- [TASK PROMPT] Using the data that follows, return exactly the lines from the one that contains "-- ==== Sys2Proof/Machine/Dispatch.lean" through the one that contains "let t := ((t.setRf", ends included.

- [DATA EXCERPTS]

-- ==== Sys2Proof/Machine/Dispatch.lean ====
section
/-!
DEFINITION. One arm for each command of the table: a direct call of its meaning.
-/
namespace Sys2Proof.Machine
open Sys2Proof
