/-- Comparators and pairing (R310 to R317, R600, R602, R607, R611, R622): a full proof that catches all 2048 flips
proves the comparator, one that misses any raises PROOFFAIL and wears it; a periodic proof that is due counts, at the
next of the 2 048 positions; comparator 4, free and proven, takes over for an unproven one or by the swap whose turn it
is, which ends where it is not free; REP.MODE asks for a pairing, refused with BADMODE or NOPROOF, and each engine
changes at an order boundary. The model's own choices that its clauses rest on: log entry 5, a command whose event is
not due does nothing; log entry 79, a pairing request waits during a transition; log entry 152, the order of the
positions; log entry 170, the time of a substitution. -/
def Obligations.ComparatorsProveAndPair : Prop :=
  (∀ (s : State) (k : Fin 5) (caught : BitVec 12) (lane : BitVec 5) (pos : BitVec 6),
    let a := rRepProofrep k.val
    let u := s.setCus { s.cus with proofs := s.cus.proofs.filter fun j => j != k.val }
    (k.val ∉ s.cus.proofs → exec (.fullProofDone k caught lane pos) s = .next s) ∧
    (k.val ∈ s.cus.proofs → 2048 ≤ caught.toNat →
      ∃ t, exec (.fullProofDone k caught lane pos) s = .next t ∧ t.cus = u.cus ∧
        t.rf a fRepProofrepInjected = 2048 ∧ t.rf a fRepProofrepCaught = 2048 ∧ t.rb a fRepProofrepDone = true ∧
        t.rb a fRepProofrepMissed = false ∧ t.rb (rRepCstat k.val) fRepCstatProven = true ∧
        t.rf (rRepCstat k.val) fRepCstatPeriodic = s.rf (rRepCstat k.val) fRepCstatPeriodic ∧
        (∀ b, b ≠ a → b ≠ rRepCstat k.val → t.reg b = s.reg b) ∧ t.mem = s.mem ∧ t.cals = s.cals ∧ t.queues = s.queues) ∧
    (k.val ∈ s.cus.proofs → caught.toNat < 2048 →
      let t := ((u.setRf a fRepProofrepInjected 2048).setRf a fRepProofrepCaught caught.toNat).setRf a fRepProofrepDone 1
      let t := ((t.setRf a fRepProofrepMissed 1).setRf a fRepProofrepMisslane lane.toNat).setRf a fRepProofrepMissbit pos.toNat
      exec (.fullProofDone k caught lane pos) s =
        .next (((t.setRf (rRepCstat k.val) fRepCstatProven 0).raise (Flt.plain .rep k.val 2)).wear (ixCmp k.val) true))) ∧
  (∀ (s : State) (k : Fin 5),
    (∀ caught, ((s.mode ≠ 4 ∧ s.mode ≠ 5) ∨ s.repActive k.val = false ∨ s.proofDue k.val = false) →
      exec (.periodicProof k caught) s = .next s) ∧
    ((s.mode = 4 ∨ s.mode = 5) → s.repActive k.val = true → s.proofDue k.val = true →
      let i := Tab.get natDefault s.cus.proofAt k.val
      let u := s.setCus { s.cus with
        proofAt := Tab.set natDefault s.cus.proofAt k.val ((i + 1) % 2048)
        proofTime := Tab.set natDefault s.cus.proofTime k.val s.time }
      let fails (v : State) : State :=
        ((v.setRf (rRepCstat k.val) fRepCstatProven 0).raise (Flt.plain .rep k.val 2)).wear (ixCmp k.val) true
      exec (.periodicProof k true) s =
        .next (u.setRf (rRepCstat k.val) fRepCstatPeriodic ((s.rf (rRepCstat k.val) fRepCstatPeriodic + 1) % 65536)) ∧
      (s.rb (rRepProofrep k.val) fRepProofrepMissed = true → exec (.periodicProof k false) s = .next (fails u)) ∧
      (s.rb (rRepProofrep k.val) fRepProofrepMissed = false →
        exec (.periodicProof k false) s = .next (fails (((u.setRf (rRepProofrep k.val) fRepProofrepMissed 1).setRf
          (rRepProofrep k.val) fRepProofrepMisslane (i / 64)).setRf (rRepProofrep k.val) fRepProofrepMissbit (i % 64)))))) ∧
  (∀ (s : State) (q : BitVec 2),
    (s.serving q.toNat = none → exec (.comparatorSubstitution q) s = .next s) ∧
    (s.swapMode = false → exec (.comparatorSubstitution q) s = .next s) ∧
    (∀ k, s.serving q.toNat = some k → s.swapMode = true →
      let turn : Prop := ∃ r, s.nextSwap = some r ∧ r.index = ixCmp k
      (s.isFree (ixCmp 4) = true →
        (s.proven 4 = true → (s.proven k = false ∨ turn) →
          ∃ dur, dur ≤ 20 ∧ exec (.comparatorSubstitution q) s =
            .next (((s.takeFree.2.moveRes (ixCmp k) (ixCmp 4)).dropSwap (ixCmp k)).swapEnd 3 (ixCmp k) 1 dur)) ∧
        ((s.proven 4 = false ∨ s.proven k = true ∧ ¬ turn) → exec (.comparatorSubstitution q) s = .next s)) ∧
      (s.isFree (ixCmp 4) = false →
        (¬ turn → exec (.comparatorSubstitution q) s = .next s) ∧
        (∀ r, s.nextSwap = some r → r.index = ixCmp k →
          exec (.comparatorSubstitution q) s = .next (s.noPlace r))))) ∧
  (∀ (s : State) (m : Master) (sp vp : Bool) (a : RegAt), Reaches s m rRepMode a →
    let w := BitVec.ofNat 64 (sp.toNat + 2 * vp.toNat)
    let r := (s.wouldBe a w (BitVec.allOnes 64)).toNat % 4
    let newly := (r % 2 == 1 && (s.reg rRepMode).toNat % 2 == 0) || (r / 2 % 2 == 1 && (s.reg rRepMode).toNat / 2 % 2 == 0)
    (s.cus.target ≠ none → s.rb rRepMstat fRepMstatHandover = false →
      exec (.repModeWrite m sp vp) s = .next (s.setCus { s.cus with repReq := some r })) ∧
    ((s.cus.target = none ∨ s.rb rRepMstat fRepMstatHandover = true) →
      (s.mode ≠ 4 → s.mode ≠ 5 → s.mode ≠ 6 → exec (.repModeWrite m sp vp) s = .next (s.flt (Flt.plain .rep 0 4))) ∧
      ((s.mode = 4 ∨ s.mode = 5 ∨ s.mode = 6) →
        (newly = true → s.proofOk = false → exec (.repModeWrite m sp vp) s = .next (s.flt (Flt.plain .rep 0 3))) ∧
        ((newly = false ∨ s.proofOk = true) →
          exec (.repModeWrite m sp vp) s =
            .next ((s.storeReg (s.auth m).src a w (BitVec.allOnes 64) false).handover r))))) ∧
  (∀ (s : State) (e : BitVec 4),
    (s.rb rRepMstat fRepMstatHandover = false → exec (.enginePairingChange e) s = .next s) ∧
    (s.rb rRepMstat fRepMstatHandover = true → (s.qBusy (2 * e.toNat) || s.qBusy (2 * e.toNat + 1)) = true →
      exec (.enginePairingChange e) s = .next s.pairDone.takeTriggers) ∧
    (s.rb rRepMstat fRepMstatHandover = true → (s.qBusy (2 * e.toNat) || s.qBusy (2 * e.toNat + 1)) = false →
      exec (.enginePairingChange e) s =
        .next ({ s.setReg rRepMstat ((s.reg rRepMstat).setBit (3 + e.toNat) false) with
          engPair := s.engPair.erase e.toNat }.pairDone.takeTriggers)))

...

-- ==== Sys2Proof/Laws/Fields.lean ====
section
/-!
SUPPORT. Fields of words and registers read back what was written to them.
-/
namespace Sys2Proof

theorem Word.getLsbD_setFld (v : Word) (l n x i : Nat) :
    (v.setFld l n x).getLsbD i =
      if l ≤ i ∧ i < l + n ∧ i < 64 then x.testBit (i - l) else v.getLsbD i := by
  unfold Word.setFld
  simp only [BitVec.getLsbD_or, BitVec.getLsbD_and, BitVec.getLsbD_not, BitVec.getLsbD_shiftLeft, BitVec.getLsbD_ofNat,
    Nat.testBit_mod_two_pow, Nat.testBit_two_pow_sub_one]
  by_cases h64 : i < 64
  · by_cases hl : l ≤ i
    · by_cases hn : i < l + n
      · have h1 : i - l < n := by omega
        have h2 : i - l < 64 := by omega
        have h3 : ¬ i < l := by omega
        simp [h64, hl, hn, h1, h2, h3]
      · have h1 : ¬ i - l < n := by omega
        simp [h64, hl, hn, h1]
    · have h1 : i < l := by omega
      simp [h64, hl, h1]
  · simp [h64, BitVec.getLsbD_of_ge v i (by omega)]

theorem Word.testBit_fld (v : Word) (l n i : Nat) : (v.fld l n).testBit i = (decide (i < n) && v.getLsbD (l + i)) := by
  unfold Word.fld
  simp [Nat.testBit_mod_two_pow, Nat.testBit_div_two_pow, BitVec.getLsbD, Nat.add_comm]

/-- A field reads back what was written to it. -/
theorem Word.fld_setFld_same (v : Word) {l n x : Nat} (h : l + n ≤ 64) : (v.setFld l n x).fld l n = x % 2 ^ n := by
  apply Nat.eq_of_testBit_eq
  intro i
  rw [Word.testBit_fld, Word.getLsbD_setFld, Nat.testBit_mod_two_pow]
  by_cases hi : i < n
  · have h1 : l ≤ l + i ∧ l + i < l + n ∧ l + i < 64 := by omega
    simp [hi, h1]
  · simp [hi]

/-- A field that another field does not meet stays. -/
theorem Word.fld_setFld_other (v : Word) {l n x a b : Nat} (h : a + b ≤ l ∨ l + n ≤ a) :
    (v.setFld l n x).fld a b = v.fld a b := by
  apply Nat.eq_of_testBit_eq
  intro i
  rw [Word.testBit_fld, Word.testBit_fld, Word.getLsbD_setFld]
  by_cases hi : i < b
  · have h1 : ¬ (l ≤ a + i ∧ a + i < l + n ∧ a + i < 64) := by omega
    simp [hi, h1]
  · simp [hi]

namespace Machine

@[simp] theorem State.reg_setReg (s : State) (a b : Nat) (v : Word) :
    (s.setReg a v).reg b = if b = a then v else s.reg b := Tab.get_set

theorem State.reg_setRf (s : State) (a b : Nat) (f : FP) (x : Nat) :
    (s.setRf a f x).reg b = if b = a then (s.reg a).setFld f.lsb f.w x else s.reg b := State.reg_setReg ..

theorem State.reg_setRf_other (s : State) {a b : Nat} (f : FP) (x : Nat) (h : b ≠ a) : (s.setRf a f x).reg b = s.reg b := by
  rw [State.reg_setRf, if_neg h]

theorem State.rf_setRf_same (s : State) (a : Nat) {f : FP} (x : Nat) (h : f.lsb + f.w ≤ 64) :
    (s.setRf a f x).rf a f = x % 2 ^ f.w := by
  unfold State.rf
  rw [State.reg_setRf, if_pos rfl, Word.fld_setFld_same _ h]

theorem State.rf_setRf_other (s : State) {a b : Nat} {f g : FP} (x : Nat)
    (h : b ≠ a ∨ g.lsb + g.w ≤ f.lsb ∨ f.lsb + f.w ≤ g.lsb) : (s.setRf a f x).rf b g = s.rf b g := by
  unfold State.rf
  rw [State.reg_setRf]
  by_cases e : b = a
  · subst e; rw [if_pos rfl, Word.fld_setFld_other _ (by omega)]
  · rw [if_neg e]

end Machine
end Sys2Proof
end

- [EXERCISE RESPONSE]
-- ==== Sys2Proof/Machine/Dispatch.lean ====
section
/-!
DEFINITION. One arm for each command of the table: a direct call of its meaning.
-/
namespace Sys2Proof.Machine
open Sys2Proof
/-- Comparators and pairing (R310 to R317, R600, R602, R607, R611, R622): a full proof that catches all 2048 flips
proves the comparator, one that misses any raises PROOFFAIL and wears it; a periodic proof that is due counts, at the
next of the 2 048 positions; comparator 4, free and proven, takes over for an unproven one or by the swap whose turn it
is, which ends where it is not free; REP.MODE asks for a pairing, refused with BADMODE or NOPROOF, and each engine
changes at an order boundary. The model's own choices that its clauses rest on: log entry 5, a command whose event is
not due does nothing; log entry 79, a pairing request waits during a transition; log entry 152, the order of the
positions; log entry 170, the time of a substitution. -/
def Obligations.ComparatorsProveAndPair : Prop :=
  (∀ (s : State) (k : Fin 5) (caught : BitVec 12) (lane : BitVec 5) (pos : BitVec 6),
    let a := rRepProofrep k.val
    let u := s.setCus { s.cus with proofs := s.cus.proofs.filter fun j => j != k.val }
    (k.val ∉ s.cus.proofs → exec (.fullProofDone k caught lane pos) s = .next s) ∧
    (k.val ∈ s.cus.proofs → 2048 ≤ caught.toNat →
      ∃ t, exec (.fullProofDone k caught lane pos) s = .next t ∧ t.cus = u.cus ∧
        t.rf a fRepProofrepInjected = 2048 ∧ t.rf a fRepProofrepCaught = 2048 ∧ t.rb a fRepProofrepDone = true ∧
        t.rb a fRepProofrepMissed = false ∧ t.rb (rRepCstat k.val) fRepCstatProven = true ∧
        t.rf (rRepCstat k.val) fRepCstatPeriodic = s.rf (rRepCstat k.val) fRepCstatPeriodic ∧
        (∀ b, b ≠ a → b ≠ rRepCstat k.val → t.reg b = s.reg b) ∧ t.mem = s.mem ∧ t.cals = s.cals ∧ t.queues = s.queues) ∧
    (k.val ∈ s.cus.proofs → caught.toNat < 2048 →
      let t := ((u.setRf a fRepProofrepInjected 2048).setRf a fRepProofrepCaught caught.toNat).setRf a fRepProofrepDone 1
      let t := ((t.setRf a fRepProofrepMissed 1).setRf a fRepProofrepMisslane lane.toNat).setRf a fRepProofrepMissbit pos.toNat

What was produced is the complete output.